• **What the task requires**
Extract all data as written.

______________________________

-- ==== Sys2Proof/Machine/State.lean ====
section
/-! DEFINITION. The state of a domain of GZ-960 packages, as plain data, and the state right after reset. Sub-structures follow the manual: a core (05, 07, 10, 11, 12), a coach (05, 06, 07, 08), a gang (01, 02, 20), a die (02, 08, 14, 22), links and messages (16). -/

namespace Sys2Proof.Machine

/-! ## Outcomes -/

/-- Why a step stops with a fault. The faults of the manual are no such stops: they are taken, and the machine goes on (R361). -/
inductive Fault where
  /-- An event names a subject that the domain does not have: a die, coach or core beyond the figures of R4 and R308. Raised by
  the events. Safe: the machine stops where the hardware has no such part. -/
  | noSuchPart
  deriving DecidableEq, Repr

/-- Why a step is refused. -/
inductive Refusal where
  /-- The instruction with this mnemonic has no meaning in the model yet. Raised by the dispatcher. Safe. -/
  | notModelled (mnemonic : String)
  deriving DecidableEq, Repr

/-! ## A core -/

/-- A pending result of the control core (R87): the register it goes to, whether that is in the shadow set, whether a handler line
wrote it, the lines left until it is visible, its value, and the scalar access, launch or step.commit that still has to supply the value, by its identity. -/
structure Pend where
  reg  : Nat
  sh   : Bool
  hnd  : Bool
  left : Nat
  val  : Word
  wait : Option Nat
  deriving DecidableEq, Repr

/-- A release set (R345): the identities of the accesses, F and K operations and remote writes that it waits for. -/
structure RelSet where
  acc : List Nat
  ops : List Nat
  wr  : List Nat
  deriving DecidableEq, Repr

/-- What a control stream waits for (R88). -/
inductive Block where
  /-- wfa on an arrival word (R166). -/
  | wfa (k : Nat)
  /-- ph.adv (R134). -/
  | phAdv
  /-- launch, with the identity of its result, the arrival word to bind, the address of the record, and when the unit answers (R40). -/
  | launch (id : Nat) (w : Option Nat) (addr : Word) (due : Nat)
  /-- A control-queue q.wait: at most n of the operations it counts, by identity, may remain incomplete (R117). -/
  | qWait (n : Nat) (ids : List Nat)
  /-- fence.sc, with its release set (R350). -/
  | fence (r : RelSet)
  /-- bar at a scope, with its number and release set (R351). -/
  | bar (s n : Nat) (r : RelSet)
  /-- step.begin (R371). -/
  | stepBegin
  /-- step.commit, with the identity of its result and its release set (R372). -/
  | stepCommit (id : Nat) (r : RelSet)
  /-- A control-core acquire (R346), by the identity of its access. -/
  | acquire (id : Nat)
  /-- hret, until every handler access has performed (R169). -/
  | hret
  deriving DecidableEq, Repr

/-- How a core stands (R88, R361, R367, R377). -/
inductive Stand where
  /-- No context is placed on the core's coach. -/
  | idle
  /-- The core dispatches lines. -/
  | running
  /-- Dispatch has ended at a pre-emption point, its timed queues drain (R41, R103). -/
  | stopped
  /-- The exit line has dispatched; the release set is not yet complete (R377). -/
  | exiting (r : RelSet)
  /-- Exited (R377). -/
  | exited
  deriving DecidableEq, Repr

/-- What a scalar access does (R171, R172). -/
inductive AccKind where
  | load
  | store
  | amo (op : Nat)
  deriving DecidableEq, Repr

/-- A scalar access in flight (R173). -/
structure Access where
  id    : Nat
  kind  : AccKind
  loc   : Loc
  map   : Nat
  size  : Nat
  data  : Word
  cmp   : Word
  hnd   : Bool
  /-- Lines that may still dispatch before the core blocks: up to the latency of an lds or amo, and three past an sts (R173). -/
  left  : Nat
  rel   : Option RelSet
  due   : Nat
  /-- The CYC cycle in which its line dispatched (R347). -/
  at_   : Nat
  deriving DecidableEq, Repr

/-- A store to control memory as instruction fetch sees it (R173): for two lines the byte before it in program order, then the new one. -/
structure FetchStore where
  left : Nat
  id   : Nat
  off  : Nat
  old  : Byte
  new  : Byte
  deriving DecidableEq, Repr

/-- A queue entry (R89, R366, R395). -/
structure Entry where
  ins  : Instr
  id   : Nat
  seq  : Nat
  /-- The nominal issue cycle (R90). -/
  n    : Nat
  /-- The CYC cycle in which its line dispatched (R91). -/
  disp : Nat
  /-- The map it translates through, and the version of a SHADOW region it names (R370). -/
  map  : Nat
  ver  : Nat
  v0   : Word
  v1   : Word
  v2   : Word
  v3   : Word
  cap  : List Word
  /-- LINE, LANE and HALF in the places of R127, for a fault raised at issue. -/
  place : Word
  /-- Drain state (R260). -/
  rem  : Nat
  p0   : Nat
  zr   : Nat
  part : Bool
  /-- A gather or scatter that a failing row has stopped: it comes to no further row (R138). -/
  cut   : Bool
  deriving DecidableEq, Repr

______________________________

• **Answer**
-- ==== Sys2Proof/Machine/State.lean ====
section
/-! DEFINITION. The state of a domain of GZ-960 packages, as plain data, and the state right after reset. Sub-structures follow the manual: a core (05, 07, 10, 11, 12), a coach (05, 06, 07, 08), a gang (01, 02, 20), a die (02, 08, 14, 22), links and messages (16). -/

namespace Sys2Proof.Machine

/-! ## Outcomes -/

/-- Why a step stops with a fault. The faults of the manual are no such stops: they are taken, and the machine goes on (R361). -/
inductive Fault where
  /-- An event names a subject that the domain does not have: a die, coach or core beyond the figures of R4 and R308. Raised by
  the events. Safe: the machine stops where the hardware has no such part. -/
  | noSuchPart
  deriving DecidableEq, Repr

/-- Why a step is refused. -/
inductive Refusal where
  /-- The instruction with this mnemonic has no meaning in the model yet. Raised by the dispatcher. Safe. -/
  | notModelled (mnemonic : String)
  deriving DecidableEq, Repr

/-! ## A core -/

/-- A pending result of the control core (R87): the register it goes to, whether that is in the shadow set, whether a handler line
wrote it, the lines left until it is visible, its value, and the scalar access, launch or step.commit that still has to supply the value, by its identity. -/
structure Pend where
  reg  : Nat
  sh   : Bool
  hnd  : Bool
  left : Nat
  val  : Word
  wait : Option Nat
  deriving DecidableEq, Repr

/-- A release set (R345): the identities of the accesses, F and K operations and remote writes that it waits for. -/
structure RelSet where
  acc : List Nat
  ops : List Nat
  wr  : List Nat
  deriving DecidableEq, Repr

/-- What a control stream waits for (R88). -/
inductive Block where
  /-- wfa on an arrival word (R166). -/
  | wfa (k : Nat)
  /-- ph.adv (R134). -/
  | phAdv
  /-- launch, with the identity of its result, the arrival word to bind, the address of the record, and when the unit answers (R40). -/
  | launch (id : Nat) (w : Option Nat) (addr : Word) (due : Nat)
  /-- A control-queue q.wait: at most n of the operations it counts, by identity, may remain incomplete (R117). -/
  | qWait (n : Nat) (ids : List Nat)
  /-- fence.sc, with its release set (R350). -/
  | fence (r : RelSet)
  /-- bar at a scope, with its number and release set (R351). -/
  | bar (s n : Nat) (r : RelSet)
  /-- step.begin (R371). -/
  | stepBegin
  /-- step.commit, with the identity of its result and its release set (R372). -/
  | stepCommit (id : Nat) (r : RelSet)
  /-- A control-core acquire (R346), by the identity of its access. -/
  | acquire (id : Nat)
  /-- hret, until every handler access has performed (R169). -/
  | hret
  deriving DecidableEq, Repr

/-- How a core stands (R88, R361, R367, R377). -/
inductive Stand where
  /-- No context is placed on the core's coach. -/
  | idle
  /-- The core dispatches lines. -/
  | running
  /-- Dispatch has ended at a pre-emption point, its timed queues drain (R41, R103). -/
  | stopped
  /-- The exit line has dispatched; the release set is not yet complete (R377). -/
  | exiting (r : RelSet)
  /-- Exited (R377). -/
  | exited
  deriving DecidableEq, Repr

/-- What a scalar access does (R171, R172). -/
inductive AccKind where
  | load
  | store
  | amo (op : Nat)
  deriving DecidableEq, Repr

/-- A scalar access in flight (R173). -/
structure Access where
  id    : Nat
  kind  : AccKind
  loc   : Loc
  map   : Nat
  size  : Nat
  data  : Word
  cmp   : Word
  hnd   : Bool
  /-- Lines that may still dispatch before the core blocks: up to the latency of an lds or amo, and three past an sts (R173). -/
  left  : Nat
  rel   : Option RelSet
  due   : Nat
  /-- The CYC cycle in which its line dispatched (R347). -/
  at_   : Nat
  deriving DecidableEq, Repr

/-- A store to control memory as instruction fetch sees it (R173): for two lines the byte before it in program order, then the new one. -/
structure FetchStore where
  left : Nat
  id   : Nat
  off  : Nat
  old  : Byte
  new  : Byte
  deriving DecidableEq, Repr

/-- A queue entry (R89, R366, R395). -/
structure Entry where
  ins  : Instr
  id   : Nat
  seq  : Nat
  /-- The nominal issue cycle (R90). -/
  n    : Nat
  /-- The CYC cycle in which its line dispatched (R91). -/
  disp : Nat
  /-- The map it translates through, and the version of a SHADOW region it names (R370). -/
  map  : Nat
  ver  : Nat
  v0   : Word
  v1   : Word
  v2   : Word
  v3   : Word
  cap  : List Word
  /-- LINE, LANE and HALF in the places of R127, for a fault raised at issue. -/
  place : Word
  /-- Drain state (R260). -/
  rem  : Nat
  p0   : Nat
  zr   : Nat
  part : Bool
  /-- A gather or scatter that a failing row has stopped: it comes to no further row (R138). -/
  cut   : Bool
  deriving DecidableEq, Repr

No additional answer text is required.